In 1973, a British doctor called John Wilson gave a presentation at an academic conference in which he claimed that the pertussis component of DPT was causing seizures and brain damage in infants. The research was based on a small number of children, and it has since emerged that many of the children were misdiagnosed, and some hadn’t even received the DPT vaccine. Regardless, Wilson took his findings to the media, appearing on prime-time television in a program that contained harrowing images of sick children and claimed that a hundred British children suffered brain damage every year as a result of the DPT vaccine. Uptake of the DPT vaccine fell from around 80 percent at the beginning of the decade to just 31 percent by 1978. This was followed by a pertussis epidemic during 1978 and ’79, in which a hundred thousand cases of whooping cough were reported in England and Wales. It’s estimated that around six hundred children died in the outbreak.

Despite flaws in Wilson’s study, as well as a growing number of studies that found no evidence of the alleged link between DPT and brain damage, by the early eighties the fear had spread to America...

So the current epidemic of fear over the MMR vaccine is in many ways simply an extension of the vaccine anxiety that blossomed in the 1970s. But it didn’t start there. In fact, people have been worried about the safety of vaccines—and the motives of the people who make and sell them—since the discovery of the very first vaccine...

By 1820, millions of people had been vaccinated in Britain, Europe, and the United States, and the number of people dying from smallpox was cut in half.

Not everyone was impressed. There immediately arose some sporadic opposition to the vaccine. Objections were occasionally raised on religious grounds—to vaccinate oneself, some argued, was to question God’s divine plan. Others objected for economic reasons, or simply out of disgust at a vaccine derived from sick cows, coupled with distrust of the doctors who administered them. By 1800, Jenner was moved to defend his vaccine from detractors, writing “the feeble efforts of a few individuals to depreciate the new practice are sinking fast into contempt.” His optimism was misplaced...

So vaccine anxiety was a side effect of the very first vaccine, and the symptoms have never quite cleared up. Perhaps the most remarkable thing about the long-standing unease about vaccines is how little the arguments have changed over the centuries. Jenner’s critics created elaborate cartoons depicting doctors as unfeeling monsters, intent on sacrificing innocent, helpless children. Twenty-first-century anti-vaccinationists write blog posts with titles like “Doctors want power to kill disabled babies.” Nineteenth-century activists claimed that the smallpox vaccine contained “poison of adders, the blood, entrails, and excretion of bats, toads and suckling whelps” and fought for their right to remain “pure and unpolluted.” The modern-day “green our vaccines” movement doesn’t go so far as to say vaccines contain entrails, but they still misconstrue vaccines as containing “toxins” including antifreeze, insect repellent, and spermicide.

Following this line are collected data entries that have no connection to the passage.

-- ==== Sys2Proof/Machine/Fabric.lean ====
section
/-! DEFINITION. The fabric (23_fabric R407-R432): sends and triggered sends, receive counters, packets that arrive,
reduction, collectives, pod barriers and ports. -/

namespace Sys2Proof.Machine

open Sys2Proof

/-! ## Issue (R415, R420) -/

def execSend (o : CopyOps) (flags : BitVec 6) (s : State) : Out := .next (s.enqueue (s.command 0x38 o flags))
def execSendt (o : CopyOps) (flags : BitVec 6) (s : State) : Out := .next (s.enqueue (s.command 0x39 o flags))
def execRxset (r : SReg) (rx : BitVec 6) (s : State) : Out :=
  .next (s.enqueue { s.bareCmd 0x3A with ctl := s.sv r, rx := rx })
def execRpost (r : SReg) (chip : BitVec 12) (rx : BitVec 6) (s : State) : Out :=
  .next (s.enqueue { s.bareCmd 0x3C with ctl := s.sv r, chip := chip, rx := rx })

/-- FBAR (R429): the bundle has issued, so the generation is released, and the arrival of the task, or of its handler, is
over; a barrier that the region may not use, when its bundle first tries to issue, faults. -/
def execFbar (b : BitVec 8) (s : State) : Out :=
  if s.c.barrierDone b || s.barrierOk b then .next ({ s with c := s.c.setArrival none }.refresh s.id 2)
  else .next (s.slotFault 0x0C (BitVec.ofNat 64 (2 ^ 63 + 4 * 2 ^ 56 + b.toNat)))

/-! ## Packets of a send (R416) -/

/-- The packets of a send, at least one. -/
def Cmd.packets (q : Cmd) : Nat := max 1 ((q.len.toNat + 4095) / 4096)

/-- The number of the next packet to send. -/
def Cmd.nextPacket (q : Cmd) : Nat :=
  (q.tx.map (·.index) ++ q.acked).foldl (fun (m : Nat) i => max m (i + 1)) (q.done / 4096)

/-- The counter that a send asks for. -/
def Cmd.rxWanted (q : Cmd) : Option (BitVec 6) := if q.ctl.getLsbD 46 then some (q.ctl.extractLsb' 40 6) else none

/-- A packet of a send, where the route table has a route for its chip. -/
def State.sendPacket (s : State) (q : Cmd) (region : BitVec 16) (i : Nat) (bytes : List Byte) (tag : BitVec 32) :
    Option Packet :=
  (s.routeTo q.chip q.rxWanted).map fun route =>
    { Packet.blank with
      last := i + 1 == q.packets
      region := region
      dstChip := q.chip
      srcChip := s.pkg.chipId
      dst := q.dstReg.setWidth 48 + BitVec.ofNat 48 (4096 * i)
      route := route
      seq := tag
      flagEn := q.flag
      flagA := if q.flag then q.dstGen.flagA.setWidth 48 else 0
      flagV := if q.flag then q.dstGen.flagV else 0
      payload := bytes }

/-- The first fault of the source bytes of a packet. -/
def State.sourceBad (s : State) (x : Nat) (q : Cmd) (a : Side) (b n : Nat) : Option (BitVec 8 × Word) :=
  (List.range n).findSome? fun k => s.sideBad x q a .read (b + k)

/-- The source bytes of a packet. -/
def State.sourceBytes (s : State) (x : Nat) (q : Cmd) (a : Side) (b n : Nat) : List Byte :=
  (List.range n).map fun k => s.engByte x q (s.sidePa x q a .read (b + k))

/-- The places of a packet's bytes at which a row or a page begins. -/
def Side.starts (a : Side) (b n : Nat) : List Nat :=
  if a.local' then []
  else (List.range n).filter fun i => i = 0 ∨ (b + i) % a.len = 0 ∨ a.va (b + i) % 4096 = 0

/-- A command with the pages of a packet's source touched (R265). -/
def State.touchSource (s : State) (x : Nat) (q : Cmd) (a : Side) (b n : Nat) : Cmd :=
  (a.starts b n).foldl (fun q i => s.touch x q (a.va (b + i)) .read) q

/-- The TLBs of the core with those pages. -/
def State.fillSource (s : State) (x : Nat) (a : Side) (b n : Nat) : State :=
  (a.starts b n).foldl (fun t i => t.fill (some (coreOf x)) (t.ctx x).region (a.va (b + i))) s

/-- The lines that the walks of those pages read. -/
def State.sourceWalks (s : State) (x : Nat) (q : Cmd) (a : Side) (b n : Nat) : List Nat :=
  (a.starts b n).flatMap fun i =>
    if (q.page (a.va (b + i)) .read).isSome then [] else s.walkLines (some (coreOf x)) (s.ctx x).region (a.va (b + i))

/-- The reads of those walks have been had, and are charged (R300, R303, R363). -/
def State.walked (s : State) (x : Nat) (q : Cmd) (a : Side) (b n : Nat) : State :=
  let walks := s.sourceWalks x q a b n
  (s.chargeReads (s.ctx x).region walks).needMet (l2Of (coreOf x)) walks false

/-- The lines of the source of a packet. -/
def State.sourceLines (s : State) (x : Nat) (q : Cmd) (a : Side) (b n : Nat) : List Nat :=
  ((List.range n).map fun k => lineOf (s.sidePa x q a .read (b + k))).eraseDups

/-- The head command of a queue stops with a reason. -/
def State.stopHead (s : State) (x : Nat) (e : BitVec 8 × Word) : State := s.modHead x fun h => { h with stop := some e }

/-- A packet of the head command leaves, its tag noted. -/
def State.launchPacket (s : State) (x i : Nat) (p : Packet) : State :=
  (s.took.modHead x fun h => { h with tx := h.tx ++ [⟨i, p.seq, s.time⟩] }).sendPkt p

/-- The head command of a context's queue that has an opcode and may move. -/
def Ctx.headFor (c : Ctx) (op : BitVec 6) : Option Cmd :=
  match c.queue with
  | [] => none
  | q :: _ => if c.halted || q.finished || q.stop.isSome || q.op != op then none else some q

And, as Paul Offit has pointed out, the current concerns about MMR somehow causing autism are about as plausible, biologically speaking, as the claim, widely reported in the early 1800s, that the smallpox vaccine caused recipients to sprout horns, run about on all fours, and low and squint like cows.

And throughout it all, there have been theories alleging a vast international conspiracy to trump up the dangers of the diseases that vaccines, to hide the truth about vaccine side effects, and to ensure profits for Big Pharma and the government...

Thanks to a small but vocal minority of dedicated anti-vaccinists, the Internet is rife with conspiracy-laced misinformation urging us not to trust vaccines. Making matters worse, the media often portrays the controversy with a false sense of balance. Most parents have heard the claims about autism and vaccines, and, according to a recent study, merely reading anti-vaccine conspiracy theories can reduce parents’ willingness to have their children vaccinated.

The science is clear: Vaccines do not cause autism. But conspiracy theories erode our trust in science, allowing controversy to linger long after the questions have been settled.